(Beginning of Information)

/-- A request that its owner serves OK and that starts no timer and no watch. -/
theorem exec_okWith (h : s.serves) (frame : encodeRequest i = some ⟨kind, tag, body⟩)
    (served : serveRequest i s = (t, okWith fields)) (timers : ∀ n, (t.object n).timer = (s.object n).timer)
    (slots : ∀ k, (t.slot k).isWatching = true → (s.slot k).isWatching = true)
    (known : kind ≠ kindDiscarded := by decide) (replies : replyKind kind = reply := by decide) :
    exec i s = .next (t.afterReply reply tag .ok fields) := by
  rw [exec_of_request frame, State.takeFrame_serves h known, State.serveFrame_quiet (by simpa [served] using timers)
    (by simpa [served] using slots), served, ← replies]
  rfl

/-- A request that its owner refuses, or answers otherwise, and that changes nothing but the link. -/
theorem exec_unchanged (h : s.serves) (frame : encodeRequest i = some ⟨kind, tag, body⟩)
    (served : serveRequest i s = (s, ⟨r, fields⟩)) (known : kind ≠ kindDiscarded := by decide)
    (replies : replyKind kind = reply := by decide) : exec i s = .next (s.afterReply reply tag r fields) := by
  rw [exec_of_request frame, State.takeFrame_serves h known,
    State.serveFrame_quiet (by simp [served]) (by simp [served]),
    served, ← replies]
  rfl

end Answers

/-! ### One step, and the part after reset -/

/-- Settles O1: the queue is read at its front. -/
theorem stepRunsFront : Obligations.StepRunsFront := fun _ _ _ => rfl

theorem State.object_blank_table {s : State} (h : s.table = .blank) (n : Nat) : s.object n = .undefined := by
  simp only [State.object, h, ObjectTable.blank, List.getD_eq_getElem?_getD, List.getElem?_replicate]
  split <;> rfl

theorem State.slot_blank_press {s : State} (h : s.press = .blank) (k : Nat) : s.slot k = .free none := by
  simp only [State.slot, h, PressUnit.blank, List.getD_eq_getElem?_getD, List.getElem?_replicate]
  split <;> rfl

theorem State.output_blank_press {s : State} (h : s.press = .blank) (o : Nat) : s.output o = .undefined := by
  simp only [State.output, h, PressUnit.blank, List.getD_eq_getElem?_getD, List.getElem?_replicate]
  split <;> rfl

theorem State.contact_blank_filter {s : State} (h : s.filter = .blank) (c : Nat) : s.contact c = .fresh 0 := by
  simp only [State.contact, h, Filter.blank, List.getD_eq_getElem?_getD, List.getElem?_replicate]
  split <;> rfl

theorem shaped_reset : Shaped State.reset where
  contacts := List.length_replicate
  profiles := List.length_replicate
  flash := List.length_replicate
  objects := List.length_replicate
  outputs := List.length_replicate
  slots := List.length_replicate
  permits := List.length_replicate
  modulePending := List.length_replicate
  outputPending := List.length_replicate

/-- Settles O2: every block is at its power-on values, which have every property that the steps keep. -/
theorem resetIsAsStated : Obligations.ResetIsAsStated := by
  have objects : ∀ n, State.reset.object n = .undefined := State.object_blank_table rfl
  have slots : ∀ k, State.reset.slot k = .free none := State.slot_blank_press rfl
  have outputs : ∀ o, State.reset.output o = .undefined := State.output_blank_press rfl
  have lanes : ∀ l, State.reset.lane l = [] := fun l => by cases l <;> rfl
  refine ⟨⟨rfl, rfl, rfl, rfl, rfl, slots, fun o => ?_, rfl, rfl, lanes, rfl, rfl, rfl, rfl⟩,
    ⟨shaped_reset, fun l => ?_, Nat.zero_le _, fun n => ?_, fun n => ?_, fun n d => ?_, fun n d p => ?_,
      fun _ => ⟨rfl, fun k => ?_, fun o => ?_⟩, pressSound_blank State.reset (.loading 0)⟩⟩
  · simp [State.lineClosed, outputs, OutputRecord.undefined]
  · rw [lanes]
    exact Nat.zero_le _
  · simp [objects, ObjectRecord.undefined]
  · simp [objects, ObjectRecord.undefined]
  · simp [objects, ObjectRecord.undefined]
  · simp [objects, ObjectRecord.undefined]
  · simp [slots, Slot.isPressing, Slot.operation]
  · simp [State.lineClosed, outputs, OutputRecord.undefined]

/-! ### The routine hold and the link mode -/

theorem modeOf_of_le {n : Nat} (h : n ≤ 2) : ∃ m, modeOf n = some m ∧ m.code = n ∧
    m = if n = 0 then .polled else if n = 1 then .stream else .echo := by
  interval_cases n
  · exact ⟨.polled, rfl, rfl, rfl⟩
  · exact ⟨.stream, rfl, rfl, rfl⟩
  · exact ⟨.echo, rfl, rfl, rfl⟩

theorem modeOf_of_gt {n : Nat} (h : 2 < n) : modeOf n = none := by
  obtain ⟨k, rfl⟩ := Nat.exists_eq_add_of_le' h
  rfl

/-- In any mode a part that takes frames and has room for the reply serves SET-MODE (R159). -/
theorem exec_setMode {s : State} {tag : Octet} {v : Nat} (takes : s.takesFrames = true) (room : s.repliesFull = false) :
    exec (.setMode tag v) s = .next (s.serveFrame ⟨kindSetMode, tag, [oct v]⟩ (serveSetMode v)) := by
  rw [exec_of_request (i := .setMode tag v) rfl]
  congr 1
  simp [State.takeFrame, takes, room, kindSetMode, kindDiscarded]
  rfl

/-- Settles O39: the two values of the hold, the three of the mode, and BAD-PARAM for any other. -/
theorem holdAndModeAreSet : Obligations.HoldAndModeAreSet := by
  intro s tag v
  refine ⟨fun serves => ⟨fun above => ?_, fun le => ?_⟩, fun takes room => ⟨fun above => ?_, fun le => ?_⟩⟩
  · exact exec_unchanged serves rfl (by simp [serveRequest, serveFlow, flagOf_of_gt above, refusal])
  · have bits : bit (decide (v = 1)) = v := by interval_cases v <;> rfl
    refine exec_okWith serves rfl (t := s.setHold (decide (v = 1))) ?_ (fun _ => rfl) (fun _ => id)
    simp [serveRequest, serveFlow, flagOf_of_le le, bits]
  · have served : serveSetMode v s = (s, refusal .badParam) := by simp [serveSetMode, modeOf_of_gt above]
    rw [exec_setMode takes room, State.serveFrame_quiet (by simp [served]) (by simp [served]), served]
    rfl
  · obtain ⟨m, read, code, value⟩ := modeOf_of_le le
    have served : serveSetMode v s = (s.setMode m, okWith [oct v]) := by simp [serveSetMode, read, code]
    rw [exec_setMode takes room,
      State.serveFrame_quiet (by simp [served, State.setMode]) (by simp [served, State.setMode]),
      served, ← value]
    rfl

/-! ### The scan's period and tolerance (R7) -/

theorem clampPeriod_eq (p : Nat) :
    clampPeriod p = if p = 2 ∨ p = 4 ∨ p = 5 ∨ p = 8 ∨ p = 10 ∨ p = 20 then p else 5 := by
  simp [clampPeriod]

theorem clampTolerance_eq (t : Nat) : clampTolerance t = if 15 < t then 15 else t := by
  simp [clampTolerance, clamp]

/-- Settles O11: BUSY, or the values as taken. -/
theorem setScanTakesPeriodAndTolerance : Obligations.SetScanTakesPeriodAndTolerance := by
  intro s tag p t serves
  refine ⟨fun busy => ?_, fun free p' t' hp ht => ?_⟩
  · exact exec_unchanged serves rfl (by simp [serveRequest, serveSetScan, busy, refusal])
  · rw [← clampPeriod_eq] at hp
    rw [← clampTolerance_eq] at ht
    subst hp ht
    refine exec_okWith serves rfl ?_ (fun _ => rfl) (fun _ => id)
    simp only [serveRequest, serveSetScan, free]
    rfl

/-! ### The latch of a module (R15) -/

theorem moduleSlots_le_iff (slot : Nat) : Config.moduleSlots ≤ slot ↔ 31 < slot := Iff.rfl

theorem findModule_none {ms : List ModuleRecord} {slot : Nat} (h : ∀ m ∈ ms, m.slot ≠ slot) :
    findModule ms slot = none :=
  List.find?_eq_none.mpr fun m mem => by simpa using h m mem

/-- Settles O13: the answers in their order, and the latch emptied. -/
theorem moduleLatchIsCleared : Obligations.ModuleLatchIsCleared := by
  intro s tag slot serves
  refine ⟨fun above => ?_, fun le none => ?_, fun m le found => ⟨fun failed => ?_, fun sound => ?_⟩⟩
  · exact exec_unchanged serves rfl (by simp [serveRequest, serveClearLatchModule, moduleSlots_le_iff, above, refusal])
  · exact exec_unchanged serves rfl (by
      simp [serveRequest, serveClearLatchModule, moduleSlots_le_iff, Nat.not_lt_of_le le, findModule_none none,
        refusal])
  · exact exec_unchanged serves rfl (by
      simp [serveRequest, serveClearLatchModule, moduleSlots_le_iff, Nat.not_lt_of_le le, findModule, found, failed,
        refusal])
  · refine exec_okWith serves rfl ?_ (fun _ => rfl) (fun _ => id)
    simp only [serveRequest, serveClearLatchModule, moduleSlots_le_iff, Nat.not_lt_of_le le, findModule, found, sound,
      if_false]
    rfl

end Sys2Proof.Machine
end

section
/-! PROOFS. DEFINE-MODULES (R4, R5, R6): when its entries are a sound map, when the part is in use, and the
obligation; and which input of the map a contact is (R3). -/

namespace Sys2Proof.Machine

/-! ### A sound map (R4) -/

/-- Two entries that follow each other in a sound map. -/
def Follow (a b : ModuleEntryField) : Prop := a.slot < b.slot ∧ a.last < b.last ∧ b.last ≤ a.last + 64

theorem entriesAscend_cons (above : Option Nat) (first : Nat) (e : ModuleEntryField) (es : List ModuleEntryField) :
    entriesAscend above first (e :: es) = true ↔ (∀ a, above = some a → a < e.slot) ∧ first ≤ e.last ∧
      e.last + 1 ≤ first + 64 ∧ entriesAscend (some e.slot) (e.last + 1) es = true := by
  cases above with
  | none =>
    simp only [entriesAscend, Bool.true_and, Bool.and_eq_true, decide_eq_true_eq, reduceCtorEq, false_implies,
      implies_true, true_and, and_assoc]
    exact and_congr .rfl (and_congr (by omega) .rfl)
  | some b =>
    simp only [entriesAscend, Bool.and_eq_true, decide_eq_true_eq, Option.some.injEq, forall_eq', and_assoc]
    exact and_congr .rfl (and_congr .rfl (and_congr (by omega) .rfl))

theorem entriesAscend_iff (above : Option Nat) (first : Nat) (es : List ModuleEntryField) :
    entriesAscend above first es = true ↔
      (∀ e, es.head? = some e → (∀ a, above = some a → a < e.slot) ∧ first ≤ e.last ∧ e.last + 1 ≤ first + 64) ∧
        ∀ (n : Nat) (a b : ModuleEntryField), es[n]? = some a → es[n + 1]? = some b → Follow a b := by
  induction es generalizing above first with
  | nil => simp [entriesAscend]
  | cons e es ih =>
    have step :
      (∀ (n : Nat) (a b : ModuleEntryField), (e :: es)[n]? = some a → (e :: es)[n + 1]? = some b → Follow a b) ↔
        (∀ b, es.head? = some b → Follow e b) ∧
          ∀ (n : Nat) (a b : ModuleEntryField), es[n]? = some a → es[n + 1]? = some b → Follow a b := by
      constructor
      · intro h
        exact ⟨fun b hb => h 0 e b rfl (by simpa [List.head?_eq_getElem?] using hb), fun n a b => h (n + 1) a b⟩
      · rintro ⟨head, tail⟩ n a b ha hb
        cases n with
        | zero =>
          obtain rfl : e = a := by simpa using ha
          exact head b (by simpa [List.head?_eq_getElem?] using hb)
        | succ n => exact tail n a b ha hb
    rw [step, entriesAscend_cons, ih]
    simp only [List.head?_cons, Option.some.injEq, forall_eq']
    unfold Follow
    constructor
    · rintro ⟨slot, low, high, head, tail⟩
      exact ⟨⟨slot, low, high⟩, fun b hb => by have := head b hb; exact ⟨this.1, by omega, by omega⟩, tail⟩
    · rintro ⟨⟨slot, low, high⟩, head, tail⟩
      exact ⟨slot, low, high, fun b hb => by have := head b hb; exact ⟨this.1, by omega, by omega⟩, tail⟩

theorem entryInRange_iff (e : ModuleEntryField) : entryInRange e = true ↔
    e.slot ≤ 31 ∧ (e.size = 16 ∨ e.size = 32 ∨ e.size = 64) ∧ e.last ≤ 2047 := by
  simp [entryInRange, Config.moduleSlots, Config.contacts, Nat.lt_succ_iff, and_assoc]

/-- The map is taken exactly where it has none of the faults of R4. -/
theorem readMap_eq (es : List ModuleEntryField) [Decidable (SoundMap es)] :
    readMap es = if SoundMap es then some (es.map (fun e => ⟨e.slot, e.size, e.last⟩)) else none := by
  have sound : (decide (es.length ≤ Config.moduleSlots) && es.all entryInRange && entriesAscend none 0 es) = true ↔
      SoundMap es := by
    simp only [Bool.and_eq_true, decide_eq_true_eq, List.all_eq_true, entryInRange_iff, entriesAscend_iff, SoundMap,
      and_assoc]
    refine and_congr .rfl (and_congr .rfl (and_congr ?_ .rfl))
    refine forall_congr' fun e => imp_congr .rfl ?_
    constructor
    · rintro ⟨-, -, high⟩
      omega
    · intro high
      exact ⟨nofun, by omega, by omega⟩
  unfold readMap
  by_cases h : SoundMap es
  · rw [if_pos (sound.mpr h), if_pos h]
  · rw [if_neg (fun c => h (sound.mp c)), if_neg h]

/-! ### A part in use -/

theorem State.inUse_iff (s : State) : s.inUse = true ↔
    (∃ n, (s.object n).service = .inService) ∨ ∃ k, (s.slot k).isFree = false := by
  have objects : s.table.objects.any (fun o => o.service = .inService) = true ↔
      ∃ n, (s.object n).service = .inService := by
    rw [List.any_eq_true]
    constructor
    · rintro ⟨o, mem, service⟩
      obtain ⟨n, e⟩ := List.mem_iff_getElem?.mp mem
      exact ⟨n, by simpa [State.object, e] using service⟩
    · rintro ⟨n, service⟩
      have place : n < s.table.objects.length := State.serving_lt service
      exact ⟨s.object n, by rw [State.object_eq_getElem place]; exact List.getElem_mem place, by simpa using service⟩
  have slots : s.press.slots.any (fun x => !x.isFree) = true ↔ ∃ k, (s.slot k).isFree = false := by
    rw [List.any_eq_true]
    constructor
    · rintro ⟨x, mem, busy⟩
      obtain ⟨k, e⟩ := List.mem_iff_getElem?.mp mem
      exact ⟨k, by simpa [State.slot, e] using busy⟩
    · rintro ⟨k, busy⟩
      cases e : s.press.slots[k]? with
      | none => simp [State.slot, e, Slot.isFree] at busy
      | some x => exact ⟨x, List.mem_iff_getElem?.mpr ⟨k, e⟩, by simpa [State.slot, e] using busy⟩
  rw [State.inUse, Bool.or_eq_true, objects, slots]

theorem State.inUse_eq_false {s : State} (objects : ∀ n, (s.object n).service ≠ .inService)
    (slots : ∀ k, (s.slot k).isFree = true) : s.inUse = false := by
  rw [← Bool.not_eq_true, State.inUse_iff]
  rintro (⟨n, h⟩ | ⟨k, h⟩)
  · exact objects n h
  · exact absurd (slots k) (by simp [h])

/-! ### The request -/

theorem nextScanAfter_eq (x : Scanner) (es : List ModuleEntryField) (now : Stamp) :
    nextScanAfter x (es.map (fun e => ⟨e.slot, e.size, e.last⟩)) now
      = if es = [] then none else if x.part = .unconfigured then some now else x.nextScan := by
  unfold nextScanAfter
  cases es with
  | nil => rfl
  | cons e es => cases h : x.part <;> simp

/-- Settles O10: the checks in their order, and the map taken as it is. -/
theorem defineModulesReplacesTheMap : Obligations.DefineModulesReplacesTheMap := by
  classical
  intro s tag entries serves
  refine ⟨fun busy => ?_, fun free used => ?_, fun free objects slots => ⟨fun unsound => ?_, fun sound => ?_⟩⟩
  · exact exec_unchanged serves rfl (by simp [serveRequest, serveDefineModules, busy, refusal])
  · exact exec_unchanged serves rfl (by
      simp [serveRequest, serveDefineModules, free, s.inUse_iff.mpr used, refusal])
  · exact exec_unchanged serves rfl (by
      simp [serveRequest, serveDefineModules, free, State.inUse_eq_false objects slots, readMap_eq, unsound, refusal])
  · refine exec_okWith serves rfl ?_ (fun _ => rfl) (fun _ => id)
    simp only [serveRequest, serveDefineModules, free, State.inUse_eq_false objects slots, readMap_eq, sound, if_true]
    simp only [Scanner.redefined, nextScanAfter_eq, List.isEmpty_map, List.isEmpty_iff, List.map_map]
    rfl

(End of Information)

Task requirements:
An exact copy of the lines above between the line holding "rintro ⟨o, mem, service⟩" and the line holding "as it is. -/", inclusive, is the whole answer.

Written solution:
    · rintro ⟨o, mem, service⟩
      obtain ⟨n, e⟩ := List.mem_iff_getElem?.mp mem
      exact ⟨n, by simpa [State.object, e] using service⟩
    · rintro ⟨n, service⟩
      have place : n < s.table.objects.length := State.serving_lt service
      exact ⟨s.object n, by rw [State.object_eq_getElem place]; exact List.getElem_mem place, by simpa using service⟩
  have slots : s.press.slots.any (fun x => !x.isFree) = true ↔ ∃ k, (s.slot k).isFree = false := by
    rw [List.any_eq_true]
    constructor
    · rintro ⟨x, mem, busy⟩
      obtain ⟨k, e⟩ := List.mem_iff_getElem?.mp mem
      exact ⟨k, by simpa [State.slot, e] using busy⟩
    · rintro ⟨k, busy⟩
      cases e : s.press.slots[k]? with
      | none => simp [State.slot, e, Slot.isFree] at busy
      | some x => exact ⟨x, List.mem_iff_getElem?.mpr ⟨k, e⟩, by simpa [State.slot, e] using busy⟩
  rw [State.inUse, Bool.or_eq_true, objects, slots]

theorem State.inUse_eq_false {s : State} (objects : ∀ n, (s.object n).service ≠ .inService)
    (slots : ∀ k, (s.slot k).isFree = true) : s.inUse = false := by
  rw [← Bool.not_eq_true, State.inUse_iff]
  rintro (⟨n, h⟩ | ⟨k, h⟩)
  · exact objects n h
  · exact absurd (slots k) (by simp [h])

/-! ### The request -/

theorem nextScanAfter_eq (x : Scanner) (es : List ModuleEntryField) (now : Stamp) :
    nextScanAfter x (es.map (fun e => ⟨e.slot, e.size, e.last⟩)) now
      = if es = [] then none else if x.part = .unconfigured then some now else x.nextScan := by
  unfold nextScanAfter
  cases es with
  | nil => rfl
  | cons e es => cases h : x.part <;> simp

/-- Settles O10: the checks in their order, and the map taken as it is. -/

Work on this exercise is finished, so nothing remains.